## HW-4: Modeling Natural Language Data (50 marks)

The assignment uses the 20 newsgroups text dataset. The 20 newsgroups dataset comprises around 12000 newsgroups posts on 20 topics split in two subsets: one for training and the other one for testing. The split between the train and test set is based upon a messages posted before and after a specific date.

In this assignment, you will complete the following text-processing Pipeline using Python:

1. Clean and preprocess the text (tokenization, noise removal, normalization)
2. Create Bag-of-Words (BoW) and TF-IDF representations
3. Extend BoW and TF-IDF with Bigrams
4. Perform topic modeling with 10 topics and visualize using pyLDAvis
5. Use GloVe embeddings to check document similarity

In [1]:
# Importing required packages
import nltk
from nltk.corpus import stopwords
from nltk.stem import WordNetLemmatizer
from nltk.tokenize import word_tokenize

import requests
import pandas as pd
import numpy as np
import re

from sklearn.datasets import fetch_20newsgroups
from sklearn.feature_extraction.text import CountVectorizer, TfidfVectorizer

In [2]:
import nltk
import os

# Explicitly set the path to your NLTK data
nltk.data.path.append("/Users/neelaropp/nltk_data")
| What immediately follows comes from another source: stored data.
/-! ### endRecovery -/

@[simp] theorem State.endRecovery_fuses (s : State) (d i : Nat) : (s.endRecovery d i).fuses = s.fuses := rfl
@[simp] theorem State.endRecovery_clk (s : State) (d i : Nat) : (s.endRecovery d i).clk = s.clk := rfl
@[simp] theorem State.endRecovery_cores (s : State) (d i : Nat) : (s.endRecovery d i).cores = s.cores := rfl
@[simp] theorem State.endRecovery_mem (s : State) (d i : Nat) : (s.endRecovery d i).mem = s.mem := rfl
@[simp] theorem State.endRecovery_ecc (s : State) (d i : Nat) : (s.endRecovery d i).ecc = s.ecc := rfl
@[simp] theorem State.endRecovery_chans (s : State) (d i : Nat) : (s.endRecovery d i).chans = s.chans := rfl
@[simp] theorem State.endRecovery_unitOwner (s : State) (d i : Nat) : (s.endRecovery d i).unitOwner = s.unitOwner := rfl
@[simp] theorem State.endRecovery_segs (s : State) (d i : Nat) : (s.endRecovery d i).segs = s.segs := rfl
@[simp] theorem State.endRecovery_gens (s : State) (d i : Nat) : (s.endRecovery d i).gens = s.gens := rfl
@[simp] theorem State.endRecovery_parts (s : State) (d i : Nat) : (s.endRecovery d i).parts = s.parts := rfl
@[simp] theorem State.endRecovery_tickets (s : State) (d i : Nat) : (s.endRecovery d i).tickets = s.tickets := rfl
@[simp] theorem State.endRecovery_slotTables (s : State) (d i : Nat) : (s.endRecovery d i).slotTables = s.slotTables := rfl
@[simp] theorem State.endRecovery_xfers (s : State) (d i : Nat) : (s.endRecovery d i).xfers = s.xfers := rfl
@[simp] theorem State.endRecovery_sigs (s : State) (d i : Nat) : (s.endRecovery d i).sigs = s.sigs := rfl
@[simp] theorem State.endRecovery_host (s : State) (d i : Nat) : (s.endRecovery d i).host = s.host := rfl
@[simp] theorem State.endRecovery_links (s : State) (d i : Nat) : (s.endRecovery d i).links = s.links := rfl
@[simp] theorem State.endRecovery_mgt (s : State) (d i : Nat) : (s.endRecovery d i).mgt = s.mgt := rfl
@[simp] theorem State.endRecovery_nextId (s : State) (d i : Nat) : (s.endRecovery d i).nextId = s.nextId := rfl
@[simp] theorem State.endRecovery_fresh (s : State) (d i : Nat) : (s.endRecovery d i).fresh = s.fresh := rfl
@[simp] theorem State.endRecovery_pending (s : State) (d i : Nat) : (s.endRecovery d i).pending = s.pending := rfl

/-! ### modPin -/

@[simp] theorem State.modPin_fuses (s : State) (i : Nat) (f : Pin → Pin) : (s.modPin i f).fuses = s.fuses := rfl
@[simp] theorem State.modPin_clk (s : State) (i : Nat) (f : Pin → Pin) : (s.modPin i f).clk = s.clk := rfl
@[simp] theorem State.modPin_cores (s : State) (i : Nat) (f : Pin → Pin) : (s.modPin i f).cores = s.cores := rfl
@[simp] theorem State.modPin_mem (s : State) (i : Nat) (f : Pin → Pin) : (s.modPin i f).mem = s.mem := rfl
@[simp] theorem State.modPin_ecc (s : State) (i : Nat) (f : Pin → Pin) : (s.modPin i f).ecc = s.ecc := rfl
@[simp] theorem State.modPin_chans (s : State) (i : Nat) (f : Pin → Pin) : (s.modPin i f).chans = s.chans := rfl
@[simp] theorem State.modPin_unitOwner (s : State) (i : Nat) (f : Pin → Pin) : (s.modPin i f).unitOwner = s.unitOwner := rfl
@[simp] theorem State.modPin_segs (s : State) (i : Nat) (f : Pin → Pin) : (s.modPin i f).segs = s.segs := rfl
@[simp] theorem State.modPin_gens (s : State) (i : Nat) (f : Pin → Pin) : (s.modPin i f).gens = s.gens := rfl
@[simp] theorem State.modPin_parts (s : State) (i : Nat) (f : Pin → Pin) : (s.modPin i f).parts = s.parts := rfl
@[simp] theorem State.modPin_tickets (s : State) (i : Nat) (f : Pin → Pin) : (s.modPin i f).tickets = s.tickets := rfl
@[simp] theorem State.modPin_slotTables (s : State) (i : Nat) (f : Pin → Pin) : (s.modPin i f).slotTables = s.slotTables := rfl
@[simp] theorem State.modPin_xfers (s : State) (i : Nat) (f : Pin → Pin) : (s.modPin i f).xfers = s.xfers := rfl
@[simp] theorem State.modPin_sigs (s : State) (i : Nat) (f : Pin → Pin) : (s.modPin i f).sigs = s.sigs := rfl
@[simp] theorem State.modPin_host (s : State) (i : Nat) (f : Pin → Pin) : (s.modPin i f).host = s.host := rfl
@[simp] theorem State.modPin_links (s : State) (i : Nat) (f : Pin → Pin) : (s.modPin i f).links = s.links := rfl
@[simp] theorem State.modPin_mgt (s : State) (i : Nat) (f : Pin → Pin) : (s.modPin i f).mgt = s.mgt := rfl
@[simp] theorem State.modPin_nextId (s : State) (i : Nat) (f : Pin → Pin) : (s.modPin i f).nextId = s.nextId := rfl
@[simp] theorem State.modPin_fresh (s : State) (i : Nat) (f : Pin → Pin) : (s.modPin i f).fresh = s.fresh := rfl
@[simp] theorem State.modPin_pending (s : State) (i : Nat) (f : Pin → Pin) : (s.modPin i f).pending = s.pending := rfl

/-! ### toPhase -/

@[simp] theorem State.toPhase_fuses (s : State) (n : Nat) : (s.toPhase n).fuses = s.fuses := rfl
@[simp] theorem State.toPhase_clk (s : State) (n : Nat) : (s.toPhase n).clk = s.clk := rfl
@[simp] theorem State.toPhase_cores (s : State) (n : Nat) : (s.toPhase n).cores = s.cores := rfl
@[simp] theorem State.toPhase_mem (s : State) (n : Nat) : (s.toPhase n).mem = s.mem := rfl
@[simp] theorem State.toPhase_ecc (s : State) (n : Nat) : (s.toPhase n).ecc = s.ecc := rfl
@[simp] theorem State.toPhase_chans (s : State) (n : Nat) : (s.toPhase n).chans = s.chans := rfl
@[simp] theorem State.toPhase_unitOwner (s : State) (n : Nat) : (s.toPhase n).unitOwner = s.unitOwner := rfl
@[simp] theorem State.toPhase_segs (s : State) (n : Nat) : (s.toPhase n).segs = s.segs := rfl
@[simp] theorem State.toPhase_gens (s : State) (n : Nat) : (s.toPhase n).gens = s.gens := rfl
@[simp] theorem State.toPhase_parts (s : State) (n : Nat) : (s.toPhase n).parts = s.parts := rfl
@[simp] theorem State.toPhase_tickets (s : State) (n : Nat) : (s.toPhase n).tickets = s.tickets := rfl
@[simp] theorem State.toPhase_slotTables (s : State) (n : Nat) : (s.toPhase n).slotTables = s.slotTables := rfl
@[simp] theorem State.toPhase_xfers (s : State) (n : Nat) : (s.toPhase n).xfers = s.xfers := rfl
@[simp] theorem State.toPhase_sigs (s : State) (n : Nat) : (s.toPhase n).sigs = s.sigs := rfl
@[simp] theorem State.toPhase_host (s : State) (n : Nat) : (s.toPhase n).host = s.host := rfl
@[simp] theorem State.toPhase_err (s : State) (n : Nat) : (s.toPhase n).err = s.err := rfl
@[simp] theorem State.toPhase_links (s : State) (n : Nat) : (s.toPhase n).links = s.links := rfl
@[simp] theorem State.toPhase_nextId (s : State) (n : Nat) : (s.toPhase n).nextId = s.nextId := rfl
@[simp] theorem State.toPhase_fresh (s : State) (n : Nat) : (s.toPhase n).fresh = s.fresh := rfl
@[simp] theorem State.toPhase_pending (s : State) (n : Nat) : (s.toPhase n).pending = s.pending := rfl

/-! ### cml -/

@[simp] theorem State.cml_fuses (s : State) (i : Nat) : (s.cml i).fuses = s.fuses := rfl
@[simp] theorem State.cml_clk (s : State) (i : Nat) : (s.cml i).clk = s.clk := rfl
@[simp] theorem State.cml_cores (s : State) (i : Nat) : (s.cml i).cores = s.cores := rfl
@[simp] theorem State.cml_mem (s : State) (i : Nat) : (s.cml i).mem = s.mem := rfl
@[simp] theorem State.cml_ecc (s : State) (i : Nat) : (s.cml i).ecc = s.ecc := rfl
@[simp] theorem State.cml_chans (s : State) (i : Nat) : (s.cml i).chans = s.chans := rfl
@[simp] theorem State.cml_unitOwner (s : State) (i : Nat) : (s.cml i).unitOwner = s.unitOwner := rfl
@[simp] theorem State.cml_segs (s : State) (i : Nat) : (s.cml i).segs = s.segs := rfl
@[simp] theorem State.cml_gens (s : State) (i : Nat) : (s.cml i).gens = s.gens := rfl
@[simp] theorem State.cml_parts (s : State) (i : Nat) : (s.cml i).parts = s.parts := rfl
@[simp] theorem State.cml_tickets (s : State) (i : Nat) : (s.cml i).tickets = s.tickets := rfl
@[simp] theorem State.cml_slotTables (s : State) (i : Nat) : (s.cml i).slotTables = s.slotTables := rfl
@[simp] theorem State.cml_xfers (s : State) (i : Nat) : (s.cml i).xfers = s.xfers := rfl
@[simp] theorem State.cml_sigs (s : State) (i : Nat) : (s.cml i).sigs = s.sigs := rfl
@[simp] theorem State.cml_host (s : State) (i : Nat) : (s.cml i).host = s.host := rfl
@[simp] theorem State.cml_err (s : State) (i : Nat) : (s.cml i).err = s.err := rfl
@[simp] theorem State.cml_links (s : State) (i : Nat) : (s.cml i).links = s.links := rfl
@[simp] theorem State.cml_nextId (s : State) (i : Nat) : (s.cml i).nextId = s.nextId := rfl
@[simp] theorem State.cml_fresh (s : State) (i : Nat) : (s.cml i).fresh = s.fresh := rfl
@[simp] theorem State.cml_pending (s : State) (i : Nat) : (s.cml i).pending = s.pending := rfl

/-! ### runSlot -/

@[simp] theorem State.runSlot_fuses (s : State) (i : Nat) : (s.runSlot i).fuses = s.fuses := rfl
@[simp] theorem State.runSlot_clk (s : State) (i : Nat) : (s.runSlot i).clk = s.clk := rfl
@[simp] theorem State.runSlot_cores (s : State) (i : Nat) : (s.runSlot i).cores = s.cores := rfl
@[simp] theorem State.runSlot_mem (s : State) (i : Nat) : (s.runSlot i).mem = s.mem := rfl
@[simp] theorem State.runSlot_ecc (s : State) (i : Nat) : (s.runSlot i).ecc = s.ecc := rfl
@[simp] theorem State.runSlot_chans (s : State) (i : Nat) : (s.runSlot i).chans = s.chans := rfl
@[simp] theorem State.runSlot_unitOwner (s : State) (i : Nat) : (s.runSlot i).unitOwner = s.unitOwner := rfl
@[simp] theorem State.runSlot_segs (s : State) (i : Nat) : (s.runSlot i).segs = s.segs := rfl
@[simp] theorem State.runSlot_gens (s : State) (i : Nat) : (s.runSlot i).gens = s.gens := rfl
@[simp] theorem State.runSlot_parts (s : State) (i : Nat) : (s.runSlot i).parts = s.parts := rfl
@[simp] theorem State.runSlot_tickets (s : State) (i : Nat) : (s.runSlot i).tickets = s.tickets := rfl
@[simp] theorem State.runSlot_slotTables (s : State) (i : Nat) : (s.runSlot i).slotTables = s.slotTables := rfl
@[simp] theorem State.runSlot_xfers (s : State) (i : Nat) : (s.runSlot i).xfers = s.xfers := rfl
@[simp] theorem State.runSlot_sigs (s : State) (i : Nat) : (s.runSlot i).sigs = s.sigs := rfl
@[simp] theorem State.runSlot_host (s : State) (i : Nat) : (s.runSlot i).host = s.host := rfl
@[simp] theorem State.runSlot_err (s : State) (i : Nat) : (s.runSlot i).err = s.err := rfl
@[simp] theorem State.runSlot_links (s : State) (i : Nat) : (s.runSlot i).links = s.links := rfl
@[simp] theorem State.runSlot_nextId (s : State) (i : Nat) : (s.runSlot i).nextId = s.nextId := rfl
@[simp] theorem State.runSlot_fresh (s : State) (i : Nat) : (s.runSlot i).fresh = s.fresh := rfl
@[simp] theorem State.runSlot_pending (s : State) (i : Nat) : (s.runSlot i).pending = s.pending := rfl

/-! ### modCascade -/

@[simp] theorem State.modCascade_fuses (s : State) (p : Nat) (f : Cascade → Cascade) : (s.modCascade p f).fuses = s.fuses := rfl
@[simp] theorem State.modCascade_clk (s : State) (p : Nat) (f : Cascade → Cascade) : (s.modCascade p f).clk = s.clk := rfl
@[simp] theorem State.modCascade_cores (s : State) (p : Nat) (f : Cascade → Cascade) : (s.modCascade p f).cores = s.cores := rfl
@[simp] theorem State.modCascade_mem (s : State) (p : Nat) (f : Cascade → Cascade) : (s.modCascade p f).mem = s.mem := rfl
@[simp] theorem State.modCascade_ecc (s : State) (p : Nat) (f : Cascade → Cascade) : (s.modCascade p f).ecc = s.ecc := rfl
@[simp] theorem State.modCascade_chans (s : State) (p : Nat) (f : Cascade → Cascade) : (s.modCascade p f).chans = s.chans := rfl
@[simp] theorem State.modCascade_unitOwner (s : State) (p : Nat) (f : Cascade → Cascade) : (s.modCascade p f).unitOwner = s.unitOwner := rfl
@[simp] theorem State.modCascade_segs (s : State) (p : Nat) (f : Cascade → Cascade) : (s.modCascade p f).segs = s.segs := rfl
@[simp] theorem State.modCascade_gens (s : State) (p : Nat) (f : Cascade → Cascade) : (s.modCascade p f).gens = s.gens := rfl
@[simp] theorem State.modCascade_tickets (s : State) (p : Nat) (f : Cascade → Cascade) : (s.modCascade p f).tickets = s.tickets := rfl
@[simp] theorem State.modCascade_slotTables (s : State) (p : Nat) (f : Cascade → Cascade) : (s.modCascade p f).slotTables = s.slotTables := rfl
@[simp] theorem State.modCascade_xfers (s : State) (p : Nat) (f : Cascade → Cascade) : (s.modCascade p f).xfers = s.xfers := rfl
@[simp] theorem State.modCascade_sigs (s : State) (p : Nat) (f : Cascade → Cascade) : (s.modCascade p f).sigs = s.sigs := rfl
@[simp] theorem State.modCascade_host (s : State) (p : Nat) (f : Cascade → Cascade) : (s.modCascade p f).host = s.host := rfl
@[simp] theorem State.modCascade_err (s : State) (p : Nat) (f : Cascade → Cascade) : (s.modCascade p f).err = s.err := rfl
@[simp] theorem State.modCascade_links (s : State) (p : Nat) (f : Cascade → Cascade) : (s.modCascade p f).links = s.links := rfl
@[simp] theorem State.modCascade_mgt (s : State) (p : Nat) (f : Cascade → Cascade) : (s.modCascade p f).mgt = s.mgt := rfl
@[simp] theorem State.modCascade_nextId (s : State) (p : Nat) (f : Cascade → Cascade) : (s.modCascade p f).nextId = s.nextId := rfl
@[simp] theorem State.modCascade_fresh (s : State) (p : Nat) (f : Cascade → Cascade) : (s.modCascade p f).fresh = s.fresh := rfl
@[simp] theorem State.modCascade_pending (s : State) (p : Nat) (f : Cascade → Cascade) : (s.modCascade p f).pending = s.pending := rfl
# Ensure all necessary resources are downloaded
nltk.download('punkt', download_dir="/Users/neelaropp/nltk_data")
nltk.download('stopwords', download_dir="/Users/neelaropp/nltk_data")
nltk.download('wordnet', download_dir="/Users/neelaropp/nltk_data")


[nltk_data] Downloading package punkt to /Users/neelaropp/nltk_data...
[nltk_data]   Package punkt is already up-to-date!
[nltk_data] Downloading package stopwords to
[nltk_data]     /Users/neelaropp/nltk_data...
[nltk_data]   Package stopwords is already up-to-date!
[nltk_data] Downloading package wordnet to
[nltk_data]     /Users/neelaropp/nltk_data...
[nltk_data]   Package wordnet is already up-to-date!


True

In [3]:

# Fetching 20 Newsgroups data
newsgroups_data = fetch_20newsgroups(subset='train')
documents = newsgroups_data.data
print("Number of articles:", len(documents))


Number of articles: 11314


### *Part A*: Text Preprocessing

Write a function preprocess_text(text) that performs all of the below steps and returns a list of clean tokens. Apply this function to every article in your dataset:
- Tokenize the articles (you may use nltk.word_tokenize, spacy, or any other tokenizer).
- Remove Noise:
    - Filter out non-alphabetic tokens (numbers, punctuation, etc.).
    - Remove stopwords.
    - Optionally remove or handle repeated characters, HTML tags, etc.
- Normalize:
    - Convert text to lowercase.
    - Apply lemmatization.

**Additional Instructions**:
- Show sample output for the first 2 articles/documents


In [4]:
# Initialize stopwords and lemmatizer
stop_words = set(stopwords.words('english'))
lemmatizer = WordNetLemmatizer()

def preprocess_text(text):
    # Convert text to lowercase
    text = text.lower()
    
    # Remove HTML tags
    text = re.sub(r'<.*?>', '', text)
    
    # Tokenize text
    tokens = word_tokenize(text)
    
    # Remove non-alphabetic tokens and stopwords
    clean_tokens = [lemmatizer.lemmatize(word) for word in tokens if word.isalpha() and word not in stop_words]
    
    return clean_tokens

# Apply preprocessing to first two documents
processed_docs = [preprocess_text(doc) for doc in documents[:2]]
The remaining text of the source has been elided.